■ Problem to solve
Search the material below for the word "trigAt" and copy every line in which it occurs.
BEGIN
def hsOn (b : Block) : Block := ((run b).setFld (U.hs 0) F.UNIT_STATE_PWR 2).setFld (U.hs 1) F.UNIT_STATE_PWR 2
def ou (i n : Nat) (by_ : HbmBy) (k : Nat) (b : Block) : Block := let b := b.setFld (U.pc i) F.PC_STAT_OUTST n; {b with hbm := {b.hbm with outst := Store.set 0 b.hbm.outst (hbmKey by_ i false) k}}
def wt (l : List (HbmBy × Nat × Bool)) (b : Block) : Block := {b with hbm := {b.hbm with waiting := l}}
def ue (l : List Nat) (b : Block) : Block := {b with hbm := {b.hbm with ue := l}}
def one (f : Block → Block) : State := mk fun b => f ((ou 5 1 .ring 1 (hsOn b)).setFld (U.pc 5) F.PC_REPAIR_SOFT_LEFT 4)
def no (b : Block) : Block := b.setFld (U.pc 5) F.PC_REPAIR_SOFT_LEFT 0
def rw (l : List Nat) (b : Block) : Block := b.setPcH 5 {rows := [{row := 9, ces := [1]},{row := 77, ces := l}]}
def ph5 (x : PcH) (b : Block) : Block := b.setPcH 5 x
def due : Nat := 24 * 7077888000000 / 2 ^ 26
def sc (f : PcH → PcH) (g : Block → Block): State := endAt (10^8) (one fun b => g ((at_ due b).setPcH 5 (f {scrub := 73})))
def cs (st : Nat) (b : Block) : Block := ((hsOn b).setFld U.cel F.CEL_STAT_STATE st).setFld U.cel F.CEL_GEOM_RECORDS 1890505
def sd (w : Nat) (b : Block) : Block := {b with cel := {b.cel with sdata := [(3, BitVec.ofNat 64 w)]}}
def celm (f : CelH → CelH) (b : Block) : Block := {b with cel := f b.cel}
def iv (st : Nat) (f : CelH → CelH) (b : Block) : Block := sd (2^63 + 5*256) (celm (fun c => f {c with ivFrom := some 0, ivStamp := 0x1C0A960000, version := 4, trigAt := some 9}) (at_ 16384 (cs st b)))
def lf (n : Nat) (b : Block) : Block := b.setFld U.cel F.CEL_POST_LEFT n
def live (b : Block) : Block := sd (2^63 + 2+ 5*256+2^24) (b.setFld (U.rxc 5) F.RXC_STAT_CH_STATE 2)
def rec (n : Nat) : CelRec := {stamp := 0x1C0A960000, seq := n, version := 3, units := 1, flags := 1, data := 2^4095 + 12345}
def wn (p n : Nat) (b : Block) : Block := (celm (fun c => {c with pos := p, count := n, queue := [rec 9, rec 10]}) (cs 1 b)).setFld U.cel F.CEL_GEOM_RECSIZE 576
def rp (st : Nat) (b : Block) : Block := sd (2^63 + 5*256) ((((cs 3 b).setFld U.cel F.CEL_RPL_STAT_STATE st).setFld U.cel F.CEL_RPL_CFG_STREAM 3).setFld U.cel F.CEL_RPL_CFG_PBD 7) |>.setFld (U.pbd 7) F.UNIT_STATE_STATE 5 |>.setReg U.cel R.CEL_RPL_FROM 0x1C0A960000 |>.setFld U.cel F.CEL_RPL_CFG_COUNT 3 |>.setFld U.cel F.CEL_GEOM_RECSIZE 576 |> celm (fun c => {c with rplDue := 1000, rplSeq := 9, rplPos := 1})
def stored (f : Block → Block) : State := match execCellarRecordWritten (mk (wn 1 1)) with | .next t => {t with blk := f t.blk} | _ => State.reset
def ws5 : List State := ([mk run, mk (iv 1 id), mk fun b => live (iv 1 id b), mk fun b => (iv 1 id b).setFld U.cel F.CEL_SEQ_SEQ (2^48-1), mk (lf 5 ∘ iv 2 id), mk (lf 1 ∘ iv 2 id), mk (iv 1 fun c => {c with stopDue := true}), mk (lf 5 ∘ iv 2 fun c => {c with holdDue := true}), mk (iv 1 fun c => {c with queue := [rec 1], ivStep := true}), mk (iv 1 fun c => {c with queue := (List.range 8).map rec})]).map (endAt 20000)
def s1_0 : State := mk run
def s1_1 : State := mk hsOn
def s1_2 : State := mk fun b => ou 5 64 .ring 3 (hsOn b)
def s1_3 : State := mk fun b => wt [(.ring,5,true),(.model,5,false),(.writeBack,5,true)] (ou 5 64 .ring 3 (hsOn b))
def s2_0 : State := mk run
def s2_1 : State := one id
def s2_3 : State := one (rw [2,3,4])
def s2_4 : State := one (no ∘ rw [2,3,4])
def s2_6 : State := one (ue [(5*256+16384*9+40)/32])
def s2_7 : State := one (ph5 {ues := [(1,1),(2,1),(3,1),(4,2),(5,3),(6,4),(7,5),(8,6),(77,5)]})
def s2_9 : State := one (ph5 {repair := some (77,5)})
def s3_0 : State := sc id id
def s3_1 : State := sc id (ue [(9*16384+1280+32)/32])
def s4_0 : State := mk (cs 0)
def s4_2 : State := mk fun b => sd (2^63 + 3) (cs 0 b)
def s4_4 : State := mk (cs 1)
def s4_7 : State := mk (cs 2)
def s4_9 : State := mk fun b => celm (fun c => {c with before := 1}) (cs 4 b)
def s5_0 : State := ws5.getD 0 State.reset
def s5_1 : State := ws5.getD 1 State.reset
def s7_0 : State := mk run
def s7_2 : State := stored (rp 0)
def s7_3 : State := stored (rp 1)
def s7_4 : State := stored (rp 2)
def s7_9 : State := stored (fun b => {(at_ 40000 (rp 1 b)) with time := {(at_ 40000 (rp 1 b)).time with tickStart := 40000, tickEnd := 50000}})

theorem meets_cellarControl :
    (Takes s4_0 Who.pf U.cel ∧ (s4_0.blk.time.coll = []) ∧ (s4_0.blk.fld U.cel F.CEL_STAT_STATE = 0) ∧ setValid s4_0) ∧
    (Takes s4_2 Who.pf U.cel ∧ (s4_2.blk.time.coll = []) ∧ (s4_2.blk.fld U.cel F.CEL_STAT_STATE = 0) ∧ (¬setValid s4_2)) ∧
    (Takes s4_4 Who.pf U.cel ∧ (s4_4.blk.time.coll = []) ∧ (s4_4.blk.fld U.cel F.CEL_STAT_STATE = 1) ∧ (s4_4.blk.flag U.cel (if (match Who.pf with | Who.cue cls ring sys => true | x => false) = true then F.CEL_CFG_T_CUE else F.CEL_CFG_T_HOST) = true) ∧ (s4_4.blk.fld U.cel F.CEL_CFG_PRE ≤ 16) ∧ (s4_4.blk.fld U.cel F.CEL_GEOM_RECORDS < 2 ^ 28)) ∧
    (Takes s4_7 Who.pf U.cel ∧ (s4_7.blk.time.coll = []) ∧ (s4_7.blk.fld U.cel F.CEL_STAT_STATE = 2 ∨ s4_7.blk.fld U.cel F.CEL_STAT_STATE = 3) ∧ (s4_7.blk.flag U.cel (if (match Who.pf with | Who.cue cls ring sys => true | x => false) = true then F.CEL_CFG_T_CUE else F.CEL_CFG_T_HOST) = true) ∧ (s4_7.blk.cel.trigAt ≠ some s4_7.blk.t)) ∧
    (Takes s4_9 Who.pf U.cel ∧ (s4_9.blk.time.coll = []) ∧ (s4_9.blk.fld U.cel F.CEL_STAT_STATE = 4) ∧ (s4_9.blk.cel.before = 1) ∧ (s4_9.blk.flag U.cel (if (match Who.pf with | Who.cue cls ring sys => true | x => false) = true then F.CEL_CFG_T_CUE else F.CEL_CFG_T_HOST) = true)) ∧
    ((s4_0.blk.flag U.cel (if (match Who.pf with | Who.cue cls ring sys => true | x => false) = true then F.CEL_CFG_T_CUE else F.CEL_CFG_T_HOST) = false ∨ s4_0.blk.fld U.cel F.CEL_STAT_STATE = 0) ∧ Takes s4_0 Who.runtime U.cel ∧ (whoPfSys Who.runtime = true) ∧ (s4_0.blk.fld U.cel F.CEL_STAT_STATE = 0 ∨ s4_0.blk.fld U.cel F.CEL_STAT_STATE = 3) ∧ (1 ≤ (BitVec.ofNat 64 (2 ^ 63 + 16711935 + 2 ^ 24 * 1)).toNat / 2 ^ 24 % 64) ∧ ((BitVec.ofNat 64 (2 ^ 63 + 16711935 + 2 ^ 24 * 1)).toNat / 2 ^ 24 % 64 ≤ 32)) ∧
    ((whoPfSys Who.pf = true) ∧ (s4_4.blk.fld U.cel F.CEL_STAT_STATE = 1 ∨ s4_4.blk.fld U.cel F.CEL_STAT_STATE = 2 ∨ s4_4.blk.fld U.cel F.CEL_STAT_STATE = 4)) :=
  by refine ⟨?_, ?_, ?_, ?_, ?_, ?_, ?_⟩ <;> decide +kernel

theorem meets_cellarRecords :
    (Settled s5_0 ∧ (s5_0.blk.cel.ivFrom = none)) ∧
    (Settled s5_1 ∧ (s5_1.blk.cel.ivFrom = some 0) ∧ DueNow s5_1 (0 + 16384) ∧ (s5_1.blk.cel.queue.length < 8) ∧ (∀ (i : Nat), i < 64 → serves s5_1 i)) :=
  ⟨by decide +kernel, by decide +kernel⟩

theorem meets_hbmErrors :
    (Settled s2_1 ∧ noTally s2_1 ∧ (s2_1.blk.inReset = false) ∧ (0 < Store.get 0 s2_1.blk.hbm.outst ((5 * 256 + 16384 * 9 + 40) / 256 % 64 * 32 + 4) ∧ s2_1.blk.hbm.waiting = [] ∧ serves s2_1 ((5 * 256 + 16384 * 9 + 40) / 256 % 64)) ∧ (¬(1 = 2 ∨ (5 * 256 + 16384 * 9 + 40) / 32 ∈ s2_1.blk.hbm.ue)) ∧ ((s2_1.blk.pcH ((5 * 256 + 16384 * 9 + 40) / 256 % 64)).repair = none) ∧ ((List.filter (fun (x : Nat) => decide (s2_1.blk.t < x + 7077888000000)) ((Option.map (fun (x : RowH) => x.ces) (List.find? (fun (r : RowH) => r.row == 77) (s2_1.blk.pcH ((5 * 256 + 16384 * 9 + 40) / 256 % 64)).rows)).getD [])).length < 3)) ∧
    (Settled s2_3 ∧ noTally s2_3 ∧ (s2_3.blk.inReset = false) ∧ (0 < Store.get 0 s2_3.blk.hbm.outst ((5 * 256 + 16384 * 9 + 40) / 256 % 64 * 32 + 4) ∧ s2_3.blk.hbm.waiting = [] ∧ serves s2_3 ((5 * 256 + 16384 * 9 + 40) / 256 % 64)) ∧ (¬(1 = 2 ∨ (5 * 256 + 16384 * 9 + 40) / 32 ∈ s2_3.blk.hbm.ue)) ∧ ((s2_3.blk.pcH ((5 * 256 + 16384 * 9 + 40) / 256 % 64)).repair = none) ∧ (3 ≤ (List.filter (fun (x : Nat) => decide (s2_3.blk.t < x + 7077888000000)) ((Option.map (fun (x : RowH) => x.ces) (List.find? (fun (r : RowH) => r.row == 77) (s2_3.blk.pcH ((5 * 256 + 16384 * 9 + 40) / 256 % 64)).rows)).getD [])).length) ∧ (0 < s2_3.blk.fld (U.pc ((5 * 256 + 16384 * 9 + 40) / 256 % 64)) F.PC_REPAIR_SOFT_LEFT)) ∧
    (Settled s2_4 ∧ noTally s2_4 ∧ (s2_4.blk.inReset = false) ∧ (0 < Store.get 0 s2_4.blk.hbm.outst ((5 * 256 + 16384 * 9 + 40) / 256 % 64 * 32 + 4) ∧ s2_4.blk.hbm.waiting = [] ∧ serves s2_4 ((5 * 256 + 16384 * 9 + 40) / 256 % 64)) ∧ (¬(1 = 2 ∨ (5 * 256 + 16384 * 9 + 40) / 32 ∈ s2_4.blk.hbm.ue)) ∧ ((s2_4.blk.pcH ((5 * 256 + 16384 * 9 + 40) / 256 % 64)).repair = none) ∧ (3 ≤ (List.filter (fun (x : Nat) => decide (s2_4.blk.t < x + 7077888000000)) ((Option.map (fun (x : RowH) => x.ces) (List.find? (fun (r : RowH) => r.row == 77) (s2_4.blk.pcH ((5 * 256 + 16384 * 9 + 40) / 256 % 64)).rows)).getD [])).length) ∧ (s2_4.blk.fld (U.pc ((5 * 256 + 16384 * 9 + 40) / 256 % 64)) F.PC_REPAIR_SOFT_LEFT = 0)) ∧
    (Settled s2_6 ∧ noTally s2_6 ∧ (s2_6.blk.inReset = false) ∧ (0 < Store.get 0 s2_6.blk.hbm.outst ((5 * 256 + 16384 * 9 + 40) / 256 % 64 * 32 + 4) ∧ s2_6.blk.hbm.waiting = [] ∧ serves s2_6 ((5 * 256 + 16384 * 9 + 40) / 256 % 64)) ∧ (0 = 2 ∨ (5 * 256 + 16384 * 9 + 40) / 32 ∈ s2_6.blk.hbm.ue) ∧ ((s2_6.blk.pcH ((5 * 256 + 16384 * 9 + 40) / 256 % 64)).repair = none) ∧ ((List.filter (fun (x : Nat × Nat) => x.fst != 77 && decide (s2_6.blk.t < x.snd + 1966080000)) (s2_6.blk.pcH ((5 * 256 + 16384 * 9 + 40) / 256 % 64)).ues).length < 8) ∧ (0 < s2_6.blk.fld (U.pc ((5 * 256 + 16384 * 9 + 40) / 256 % 64)) F.PC_REPAIR_SOFT_LEFT)) ∧
    ((2 = 2 ∨ (5 * 256 + 16384 * 9 + 40) / 32 ∈ s2_4.blk.hbm.ue) ∧ ((List.filter (fun (x : Nat × Nat) => x.fst != 77 && decide (s2_4.blk.t < x.snd + 1966080000)) (s2_4.blk.pcH ((5 * 256 + 16384 * 9 + 40) / 256 % 64)).ues).length < 8)) ∧
    (Settled s2_7 ∧ noTally s2_7 ∧ (s2_7.blk.inReset = false) ∧ (0 < Store.get 0 s2_7.blk.hbm.outst ((5 * 256 + 16384 * 9 + 40) / 256 % 64 * 32 + 4) ∧ s2_7.blk.hbm.waiting = [] ∧ serves s2_7 ((5 * 256 + 16384 * 9 + 40) / 256 % 64)) ∧ (2 = 2 ∨ (5 * 256 + 16384 * 9 + 40) / 32 ∈ s2_7.blk.hbm.ue) ∧ (8 ≤ (List.filter (fun (x : Nat × Nat) => x.fst != 77 && decide (s2_7.blk.t < x.snd + 1966080000)) (s2_7.blk.pcH ((5 * 256 + 16384 * 9 + 40) / 256 % 64)).ues).length)) ∧
    (Settled s2_9 ∧ noTally s2_9 ∧ (s2_9.blk.inReset = false) ∧ ((s2_9.blk.pcH ((5 * 256 + 16384 * 9 + 40) / 256 % 64)).repair = some (77, 5)) ∧ (s2_9.blk.hbm.waiting = [])) ∧
    (Settled s2_0 ∧ noTally s2_0 ∧ (s2_0.blk.inReset = false) ∧ ((s2_0.blk.pcH ((5 * 256 + 16384 * 9 + 40) / 256 % 64)).repair = none) ∧ (s2_0.blk.fld (U.hs ((5 * 256 + 16384 * 9 + 40) / 256 % 64 / 32)) F.HS_SCRUB_HOURS = 0 ∨ ¬serves s2_0 ((5 * 256 + 16384 * 9 + 40) / 256 % 64))) ∧
    (Settled s3_0 ∧ noTally s3_0 ∧ (s3_0.blk.inReset = false) ∧ (0 < s3_0.blk.fld (U.hs ((5 * 256 + 16384 * 9 + 32) / 256 % 64 / 32)) F.HS_SCRUB_HOURS) ∧ serves s3_0 ((5 * 256 + 16384 * 9 + 32) / 256 % 64) ∧ DueNow s3_0 ((s3_0.blk.pcH ((5 * 256 + 16384 * 9 + 32) / 256 % 64)).scrubAt + s3_0.blk.fld (U.hs ((5 * 256 + 16384 * 9 + 32) / 256 % 64 / 32)) F.HS_SCRUB_HOURS * 7077888000000 / 2 ^ 26) ∧ (5 * 256 + 16384 * 9 + 32 = (s3_0.blk.pcH ((5 * 256 + 16384 * 9 + 32) / 256 % 64)).scrub / 8 * 16384 + (5 * 256 + 16384 * 9 + 32) / 256 % 64 * 256 + (s3_0.blk.pcH ((5 * 256 + 16384 * 9 + 32) / 256 % 64)).scrub % 8 * 32) ∧ (¬(0 = 2 ∨ (5 * 256 + 16384 * 9 + 32) / 32 ∈ s3_0.blk.hbm.ue)) ∧ (¬(1 = 2 ∨ (5 * 256 + 16384 * 9 + 32) / 32 ∈ s3_0.blk.hbm.ue)) ∧ ((List.filter (fun (x : Nat) => decide (s3_0.blk.t < x + 7077888000000)) ((Option.map (fun (x : RowH) => x.ces) (List.find? (fun (r : RowH) => r.row == 77) (s3_0.blk.pcH ((5 * 256 + 16384 * 9 + 32) / 256 % 64)).rows)).getD [])).length < 3)) ∧
    (Settled s3_1 ∧ noTally s3_1 ∧ (s3_1.blk.inReset = false) ∧ (0 < s3_1.blk.fld (U.hs ((5 * 256 + 16384 * 9 + 32) / 256 % 64 / 32)) F.HS_SCRUB_HOURS) ∧ serves s3_1 ((5 * 256 + 16384 * 9 + 32) / 256 % 64) ∧ DueNow s3_1 ((s3_1.blk.pcH ((5 * 256 + 16384 * 9 + 32) / 256 % 64)).scrubAt + s3_1.blk.fld (U.hs ((5 * 256 + 16384 * 9 + 32) / 256 % 64 / 32)) F.HS_SCRUB_HOURS * 7077888000000 / 2 ^ 26) ∧ (5 * 256 + 16384 * 9 + 32 = (s3_1.blk.pcH ((5 * 256 + 16384 * 9 + 32) / 256 % 64)).scrub / 8 * 16384 + (5 * 256 + 16384 * 9 + 32) / 256 % 64 * 256 + (s3_1.blk.pcH ((5 * 256 + 16384 * 9 + 32) / 256 % 64)).scrub % 8 * 32) ∧ (0 = 2 ∨ (5 * 256 + 16384 * 9 + 32) / 32 ∈ s3_1.blk.hbm.ue)) ∧
    (((List.filter (fun (x : Nat × Nat) => x.fst != 77 && decide (s3_1.blk.t < x.snd + 1966080000)) (s3_1.blk.pcH ((5 * 256 + 16384 * 9 + 32) / 256 % 64)).ues).length < 8) ∧ ((s3_1.blk.pcH ((5 * 256 + 16384 * 9 + 32) / 256 % 64)).repair = none) ∧ (0 < s3_1.blk.fld (U.pc ((5 * 256 + 16384 * 9 + 32) / 256 % 64)) F.PC_REPAIR_SOFT_LEFT)) :=
  by refine ⟨?_, ?_, ?_, ?_, ?_, ?_, ?_, ?_, ?_, ?_, ?_⟩ <;> decide +kernel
END
■ Finished exercise
def iv (st : Nat) (f : CelH → CelH) (b : Block) : Block := sd (2^63 + 5*256) (celm (fun c => f {c with ivFrom := some 0, ivStamp := 0x1C0A960000, version := 4, trigAt := some 9}) (at_ 16384 (cs st b)))
    (Takes s4_7 Who.pf U.cel ∧ (s4_7.blk.time.coll = []) ∧ (s4_7.blk.fld U.cel F.CEL_STAT_STATE = 2 ∨ s4_7.blk.fld U.cel F.CEL_STAT_STATE = 3) ∧ (s4_7.blk.flag U.cel (if (match Who.pf with | Who.cue cls ring sys => true | x => false) = true then F.CEL_CFG_T_CUE else F.CEL_CFG_T_HOST) = true) ∧ (s4_7.blk.cel.trigAt ≠ some s4_7.blk.t)) ∧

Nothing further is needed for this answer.